::: Exercise data :::

-- ==== Sys2Proof/Laws/Exec.lean ====
section
/-! SUPPORT. Once for all instructions: the effects exec can have. A proof about every instruction takes cases on `Effect`. -/

namespace Sys2Proof.Machine

/-- Everything an instruction can do, as explicit states: nothing, a refusal, or its effect with what its `pre` says of the sequencers. -/
inductive Effect (s : State) : Instr → State → Prop
  | same i : Effect s i s
  | refuse i : Effect s i (Machine.refuse s)
  | offerWrite k a n p : Effect s (.reqWrite k a n p) (accept k ⟨0,a,n,p⟩ s)
  | rejectWrite k a n p : Effect s (.reqWrite k a n p) (reject k ⟨0,a,n,p⟩ s)
  | offerRead k a n p : Effect s (.reqRead k a n p) (accept k ⟨1,a,n,p⟩ s)
  | rejectRead k a n p : Effect s (.reqRead k a n p) (reject k ⟨1,a,n,p⟩ s)
  | takeSuccess k n b q rest (h : s.rspch = q :: rest) : Effect s (.rspSuccess k n b) (Machine.tell (.received k q) { s with rspch := rest })
  | takeError k n b q rest (h : s.rspch = q :: rest) : Effect s (.rspError k n b) (Machine.tell (.received k q) { s with rspch := rest })
  | recv k q rest (h : s.rspch = q :: rest) : Effect s (.chRecv k) (Machine.tell (.received k q) { s with rspch := rest })
  | init c (h : s.bpd.inited = false) : Effect s (.cmdInit c) (configure c s)
  | bw1 a (h : s.bpd.pc = .ready) : Effect s (.cmdBeginWrite (.bw1 a)) { s with bpd.rw := false, bpd.a := a, bpd.pc := .wSb, ctl.start := true }
  | bw2 (h : s.bpd.pc = .wSb) : Effect s (.cmdBeginWrite .bw2) { s with bpd.pc := .sendAddr }
  | bw3 (h : s.bpd.pc = .sendAddr) : Effect s (.cmdBeginWrite .bw3) (writeAddressByte .wAmW s)
  | bw4 (h : s.bpd.pc = .wAmW) : Effect s (.cmdBeginWrite .bw4) { s with sr.addrAcked := false, bpd.pc := .dataW }
  | br1 a n c (h : s.bpd.pc = .ready) : Effect s (.cmdBeginRead (.br1 a n)) { s with bpd.rw := true, bpd.a := a, bpd.size := c, bpd.pc := .wSb, hid.rxClosed := false, ctl.start := true }
  | br2 (h : s.bpd.pc = .wSb) : Effect s (.cmdBeginRead .br2) { s with bpd.pc := .sendAddr }
  | br3 (h : s.bpd.pc = .sendAddr) : Effect s (.cmdBeginRead .br3) (writeAddressByte .wAddrR s)
  | br4 (h : s.bpd.pc = .wAddrR) : Effect s (.cmdBeginRead .br4) { s with bpd.pc := .cfgAck }
  | br5 (h : s.bpd.pc = .cfgAck) : Effect s (.cmdBeginRead .br5) { s with ctl.ack := ackBit s.bpd.size, bpd.pc := .wMslR }
  | br6 (h : s.bpd.pc = .wMslR) : Effect s (.cmdBeginRead .br6) { s with sr.addrAcked := false, bpd.pc := .dataR }
  | endTransaction : Effect s .cmdEnd { s with ctl.stop := true, ctl.start := false, bpd.pc := .ready }
  | waWrite a (h : s.bpd.pc = .sendAddr) : Effect s (.waWrite a) (writeAddressByte .wAmW s)
  | waRead a (h : s.bpd.pc = .sendAddr) : Effect s (.waRead a) (writeAddressByte .wAddrR s)
  | enq k r : Effect s (.chEnq k r) (accept k r s)
  | enqReject k r : Effect s (.chEnqReject k r) (reject k r s)
  | dequeueWrite r rest (h : s.reqch = r :: rest) (h2 : s.bpd.pc = .ready) (h3 : s.ts.pc = .tsWait) : Effect s .tsDequeue { s with
        ts.req := r, reqch := rest, bte.n := 0, bte.idx := 0, ts.pc := .tsAddr
        bpd.rw := false, bpd.a := r.deviceAddress, bpd.pc := .wSb, ctl.start := true }
  | dequeueRead r rest c (h : s.reqch = r :: rest) (h2 : s.bpd.pc = .ready) (h3 : s.ts.pc = .tsWait) : Effect s .tsDequeue { s with
        ts.req := r, reqch := rest, bte.n := 0, bte.idx := 0, ts.pc := .tsAddr
        bpd.rw := true, bpd.a := r.deviceAddress, bpd.size := c, bpd.pc := .wSb, hid.rxClosed := false, ctl.start := true }
  | addrDone b (h : s.ts.pc = .tsAddr) : Effect s .tsAddrDone { s with bte := b, ts.pc := .tsData }
  | addrFault (h : s.ts.pc = .tsAddr) : Effect s .tsAddrFault (latchOutcome .error s)
  | dataDone (h : s.ts.pc = .tsData) : Effect s .tsDataDone (latchOutcome .success s)
  | dataFault (h : s.ts.pc = .tsData) : Effect s .tsDataFault (latchOutcome .error s)
  | finish (h : s.ts.pc = .tsFinish) : Effect s .tsFinish { s with
        bte.armed := false, ctl.stop := true, ctl.start := false, bpd.pc := .ready, sr := clearFlags s.sr
        hid.addrPending := false, ts.rsp := composeResponse s, ts.pc := .tsResp, draws := s.draws + 16 }
  | put (h : s.ts.pc = .tsResp) : Effect s .tsPut (putResponse s)
  | arm n b : Effect s (.bteArm n) { s with bte := b }
  | disarm : Effect s .bteDisarm (disarmEngine s)
  | wbyte k i : Effect s (.dataWbyte k) (sendByte i k s)
  | rbyte b i : Effect s (.dataRbyte b) (takeByte i b s)
  | start (h : s.ctl.start = true) : Effect s .envStart { emit .start s with ctl.start := false, sr.startSent := true, sr.master := true }
  | addrAck : Effect s .envAddrAck { emit (.addr s.dr .ack) s with sr.addrAcked := true, hid.addrPending := false }
  | addrNack : Effect s .envAddrNack (raiseFault .ackFailure { emit (.addr s.dr .nack) s with hid.addrPending := false })
  | stop : Effect s .envStop (completeStop s)
  | busError : Effect s .envBusError (raiseFault .busError s)
  | arbLost : Effect s .envArbLost (raiseFault .arbitrationLost s)

/-- What exec answers next is one of the effects. -/
theorem exec_effect (i : Instr) (s t : State) (h : exec i s = .next t) : Effect s i t := by
  have off : ∀ k r, offer k r s = accept k r s ∨ offer k r s = reject k r s ∨ offer k r s = s := by
    intro k r; rcases offer_cases k r s with ⟨_, _, h⟩ | ⟨_, _, h⟩ | h <;> simp [h]
  cases i with
  | reqWrite k a n p => simp [exec, execReqWrite] at h; subst h; rcases off k ⟨0,a,n,p⟩ with h | h | h <;> simp at h <;> rw [h] <;> constructor
  | reqRead k a n p => simp [exec, execReqRead] at h; subst h; rcases off k ⟨1,a,n,p⟩ with h | h | h <;> simp at h <;> rw [h] <;> constructor
  | rspSuccess k n b => simp [exec, execRspSuccess] at h; subst h; rcases receiveMessage_cases k ⟨.success, n, b⟩ s with ⟨r, _, h, he⟩ | he <;> rw [he] <;> constructor; exact h
  | rspError k n b => simp [exec, execRspError] at h; subst h; rcases receiveMessage_cases k ⟨.error, n, b⟩ s with ⟨r, _, h, he⟩ | he <;> rw [he] <;> constructor; exact h
  | cmdInit c =>
    rcases execCmdInit_cases h with rfl | rfl | ⟨h1, _, _, _, rfl⟩
    · exact .same _
    · exact .refuse _
    · exact .init c h1
  | cmdBeginWrite st =>
    cases st with
    | bw1 a =>
      simp [exec, execCmdBeginWrite] at h; subst h
      cases hb : beginWriteStart a s with
      | none => exact .refuse _
      | some t => obtain ⟨_, h2, rfl⟩ := beginWriteStart_some.1 hb; exact .bw1 a h2
    | _ => rcases stepWhen_next.1 h with ⟨h1, rfl⟩ | ⟨_, rfl⟩ <;> constructor; simp at h1; simp_all
  | cmdBeginRead st =>
    cases st with
    | br1 a n =>
      simp [exec, execCmdBeginRead] at h; subst h
      cases hb : beginReadStart a n s with
      | none => exact .refuse _
      | some t => obtain ⟨_, h2, c, _, rfl⟩ := beginReadStart_some.1 hb; exact .br1 a n c h2
    | _ => rcases stepWhen_next.1 h with ⟨h1, rfl⟩ | ⟨_, rfl⟩ <;> constructor; simp at h1; simp_all
  | cmdEnd =>
    simp [exec, execCmdEnd] at h; subst h
    cases hb : endTransaction s with
    | none => exact .refuse _
    | some t => obtain ⟨_, h2, rfl⟩ := endTransaction_some.1 hb; exact .endTransaction
  | waWrite a => rcases stepWhen_next.1 h with ⟨h1, rfl⟩ | ⟨_, rfl⟩ <;> constructor; simp at h1; simp_all
  | waRead a => rcases stepWhen_next.1 h with ⟨h1, rfl⟩ | ⟨_, rfl⟩ <;> constructor; simp at h1; simp_all
  | chEnq k r => rcases stepWhen_next.1 h with ⟨h1, rfl⟩ | ⟨_, rfl⟩ <;> constructor
  | chEnqReject k r => rcases stepWhen_next.1 h with ⟨h1, rfl⟩ | ⟨_, rfl⟩ <;> constructor
  | chRecv k => simp [exec, execChRecv] at h; subst h; rcases receive_cases k s with ⟨q, r, _, h, he⟩ | he <;> rw [he] <;> constructor; exact h
  | tsDequeue =>
    rcases execTsDequeue_cases h with rfl | ⟨r, rest, h1, h2, h3, ⟨h4, rfl⟩ | ⟨h4, rfl⟩⟩
    · exact .same _
    · exact .refuse _
    · rcases openRequest_cases r rest s with he | ⟨_, h5, _, he⟩ | ⟨_, h5, _, c, _, he⟩ <;> rw [he]
      · exact .refuse _
      · exact .dequeueWrite _ _ h1 h5 h2
      · exact .dequeueRead _ _ _ h1 h5 h2
  | tsAddrDone =>
    rcases stepWhen_next.1 h with ⟨h1, rfl⟩ | ⟨_, rfl⟩
    · rcases armRequest_cases s with he | ⟨_, _, _, c, _, he⟩ <;> rw [he]
      · exact .refuse _
      · simp at h1; exact .addrDone _ h1.1.1
    · exact .same _
  | tsFinish =>
    rcases stepWhen_next.1 h with ⟨h1, rfl⟩ | ⟨_, rfl⟩
    · rcases finishTransaction_cases s with he | ⟨_, _, he⟩ <;> rw [he]
      · exact .refuse _
      · simp at h1; exact .finish h1
    · exact .same _
  | bteArm n =>
    simp [exec, execBteArm] at h; subst h
    cases hb : armEngine n s with
    | none => exact .refuse _
    | some t => obtain ⟨_, _, h2, c, _, rfl⟩ := armEngine_some.1 hb; exact .arm _ _
  | bteDisarm => simp [exec, execBteDisarm] at h; subst h; exact .disarm
  | dataWbyte k => rcases execDataWbyte_cases h with rfl | ⟨i, _, _, _, _, _, rfl⟩ <;> constructor
  | dataRbyte b => rcases execDataRbyte_cases h with rfl | ⟨i, _, _, _, _, _, _, rfl⟩ <;> constructor
  | envStart => rcases stepWhen_next.1 h with ⟨h1, rfl⟩ | ⟨_, rfl⟩ <;> constructor; simp at h1; simp_all
  | envAddrAck | envAddrNack | envStop | envBusError | envArbLost => rcases stepWhen_next.1 h with ⟨h1, rfl⟩ | ⟨_, rfl⟩ <;> constructor
  | tsAddrFault | tsDataDone | tsDataFault | tsPut =>
    rcases stepWhen_next.1 h with ⟨h1, rfl⟩ | ⟨_, rfl⟩ <;> constructor; simp at h1; simp_all

/-- EV4's effect in one record. -/
theorem completeStop_eq (s : State) : completeStop s = { s with trace := if s.sr.master = true then s.trace ++ [.stop] else s.trace, sr.master := false, ctl.stop := false, hid.addrPending := false } := by
  unfold completeStop emit; cases h : s.sr.master <;> simp

end Sys2Proof.Machine
end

:::

(Assignment) The expected answer is a number and nothing else: how many lines above include the word "tsAddrFault".

(Finished task) 2